Large Language Models (LLMs) have grown increasingly capable in recent years across a wide variety of tasks. The leap forward has been astonishing—even for those who have built AI systems for years.
However, as enterprises begin to look beyond proof-of-concept demos and toward deploying LLM-powered applications on business-critical use cases, they’re learning that these models (often appropriately called “foundation models”) are truly foundations, rather than the entire house.
Building upon these foundations to create production-quality applications requires further development.

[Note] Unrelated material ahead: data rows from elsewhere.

-- ==== Sys2Proof/Machine/HedgeOps.lean ====
section
/-! DEFINITION. The hedges (chapter 03): from a raw record to a corrected hit word, and the reorder buffers. -/

namespace Sys2Proof.Machine

/-- A byte of the calibration table memory, active copy (R229) for data of age k, whether its word is poisoned, and the chip after the read. -/
def calByte (k a : Nat) (s : Chip) : Nat × Bool × Chip :=
  let (d, bad, s1) := memReadAt k 4 (a / 8) s
  (bits d (8 * (a % 8) + 7) (8 * (a % 8)), bad, s1)

/-- The fine time of a converter whose tables start at a byte (R212): min(255, C1 + C2); a poisoned word gives the nominal
tables and an uncertain hit (R390). -/
def fineTime (k base f1 f2 : Nat) (s : Chip) : Nat × Bool × Chip :=
  let (c1, b1, s1) := calByte k (base + f1) s
  let (c2, b2, s2) := calByte k (base + 16 + f2) s1
  if b1 || b2 then (16 * f1 + f2, true, s2) else (min 255 (c1 + c2), false, s2)

/-- PTO of a pixel in FTU (R229); 0 where its word is poisoned. -/
def pixelOffset (k row col : Nat) (s : Chip) : Int × Bool × Chip :=
  let (v, bad, s1) := calByte k (0x20000 + pixKey row col) s
  if bad then (0, true, s1) else (sext 8 v, false, s1)

/-- Knot V[i] of the timewalk table (R99). -/
def Chip.knotV (s : Chip) (k i : Nat) : Int :=
  sext 16 (s.fldAt k (if i % 2 = 0 then F.HIT_TW_VEVEN (i / 2) else F.HIT_TW_VODD (i / 2)))

/-- Knot E[i] of the energy table (R99). -/
def Chip.knotE (s : Chip) (k i : Nat) : Int :=
  ((s.fldAt k (if i % 2 = 0 then F.HIT_EN_EEVEN (i / 2) else F.HIT_EN_EODD (i / 2)) : Nat) : Int)

/-- TW(t) (R75); a SAT hit takes V[64]. -/
def Chip.timewalk (s : Chip) (k t : Nat) (sat : Bool) : Int :=
  if sat then s.knotV k 64
  else s.knotV k (t / 64) + (s.knotV k (t / 64 + 1) - s.knotV k (t / 64)) * ((t % 64 : Nat) : Int) / 64

/-- EN(t) (R76). -/
def Chip.preGain (s : Chip) (k t : Nat) : Int :=
  s.knotE k (t / 64) + (s.knotE k (t / 64 + 1) - s.knotE k (t / 64)) * ((t % 64 : Nat) : Int) / 64

/-- The energy code of a hit with neither SHORT nor SAT (R76). -/
def Chip.energyCode (s : Chip) (k p t : Nat) : Nat :=
  (max 0 (min 0xFFE (s.preGain k t * (s.fldAt k (F.PRT_GAIN_G p) : Int) / 4096))).toNat

/-- The hit word (R77). -/
def hitWord (row col toa tot : Nat) (short sat tunc test : Bool) (energy : Nat) : W64 :=
  w64 (place 8 56 row ||| place 8 48 col ||| place 20 28 toa ||| place 12 16 tot ||| place 1 15 (b2n short)
    ||| place 1 14 (b2n sat) ||| place 1 13 (b2n tunc) ||| place 1 12 (b2n test) ||| place 12 0 energy)

/-- What the hedge makes of a record (R74): the frame, the corrected offset within it, the hit word, and the corrected
offset plus PTO from the start of frame g, which calibration uses. -/
structure Corrected where
  frame : Nat
  toa   : Nat
  word  : W64
  row   : Nat
  col   : Nat
  short : Bool
  sat   : Bool
  raw   : Int
  energy : Nat
deriving DecidableEq, Repr

/-- R62, R74 to R77: the record converted in exact integer arithmetic, with the tables and settings of age k (R26). -/
def correctWith (k : Nat) (x : RawIn) (s : Chip) : Corrected × Chip :=
  let r := x.raw.toNat
  let p := x.prt
  let pix := bits r 55 50
  let tdc := bits r 49 49
  let row := rowOf p pix
  let col := colOf p pix
  let order := r.testBit 7
  let sat := r.testBit 6
  let startC := bits r 48 33
  let (b1, bad1, s1) := fineTime k (128 * p + 64 * tdc) (bits r 32 29) (bits r 28 25) s
  let (b2, bad2, s2) := if order || sat then (0, false, s1)
    else fineTime k (128 * p + 64 * tdc + 32) (bits r 15 12) (bits r 11 8) s1
  let (pto, bad3, s3) := pixelOffset k row col s2
  let tStart : Int := ((256 * startC + b1 : Nat) : Int)
  let tStop : Int := ((256 * (startC + bits r 24 16) + b2 : Nat) : Int)
  let tot : Int := tStop - tStart
  let short := order || (!sat && decide (tot < 1))
  let t : Nat := if sat && !order then 0xFFF else if short then 0 else min 0xFFE (tot / 32).toNat
  let d := sext 24 (unsext 24 (tStart - 256 * (x.ltc : Int)))
  let u : Int := (x.resid : Int) + d
  let off := u - s.timewalk k t (sat && !order)
  let tc := off - pto
  let frame := ((x.frame : Int) + tc / (frameFtu : Int)).toNat
  let toa := (tc % (frameFtu : Int)).toNat
  let energy := if order || short then 0 else if sat then 0xFFF else s.energyCode k p t
  let tunc := r.testBit 3 || bad1 || bad2 || bad3 || s.tunc frame
  let test := r.testBit 5 || r.testBit 4
  ({ frame := frame, toa := toa, word := hitWord row col toa t short (sat && !order) tunc test energy, row := row, col := col,
     short := short, sat := sat && !order, raw := off, energy := energy }, s3)

/-- The data-frame rule for a record (R26): a hit belongs to the frame that its own correction gives, so the settings of an age are the
right ones where the hit they make is of a frame of that age; the newest such ones apply. Where no age fits its own hit, those of the hit that
the settings in force make apply (DEDUCED, notes/assumptions/21). -/
def correctRecord (x : RawIn) (s : Chip) : Corrected × Chip :=
  match (List.range 3).find? fun k => s.ageOf (correctWith k x s).1.frame == k with
  | some k => correctWith k x s
  | none => correctWith (s.ageOf (correctWith 0 x s).1.frame) x s

/-- The key of a buffered hit. -/
def Buffered.key (b : Buffered) : Nat × Nat × Nat × Nat := (b.frame, b.toa, b.prt, b.pix)

/-- Inserts a hit in ascending key order, after equal keys. -/
def insertHit (b : Buffered) : List Buffered → List Buffered
  | [] => [b]
  | c :: cs => if keyLt b.key c.key then b :: c :: cs else c :: insertHit b cs

/-- The lowest word of its hedge's part of memory 9 that holds no buffered hit. -/
def freeSlot (q : List Buffered) : Nat := ((List.range 256).find? fun i => !(q.any fun b => b.slot == i)).getD 0

/-- The word of memory 9 of a slot of hedge h (R379). -/
def slotWord (h slot : Nat) : Nat := 256 * h + slot

end Sys2Proof.Machine
end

In this blog post, we walk through an anonymized real-world use case comparing a variety of state-of-the-art LLMs (GPT 4, GPT 3.5, and Llama 2) and techniques, ultimately showing that a simple DistilBERT model developed with Snorkel Flow outperforms GPT-4 by 34 points out-of-the-box and by 15 points even after advanced prompt engineering.
The task: extracting attributes from product descriptions
Our customer sells products through an online platform and wants to make it easier for their customers to understand what “resistances” available products have—for example, odor-resistance or burn-resistance. The catalog owner wants to automatically extract these attributes from unstructured product descriptions uploaded by vendors and use them to facilitate search, personalized recommendations, and other customer experiences.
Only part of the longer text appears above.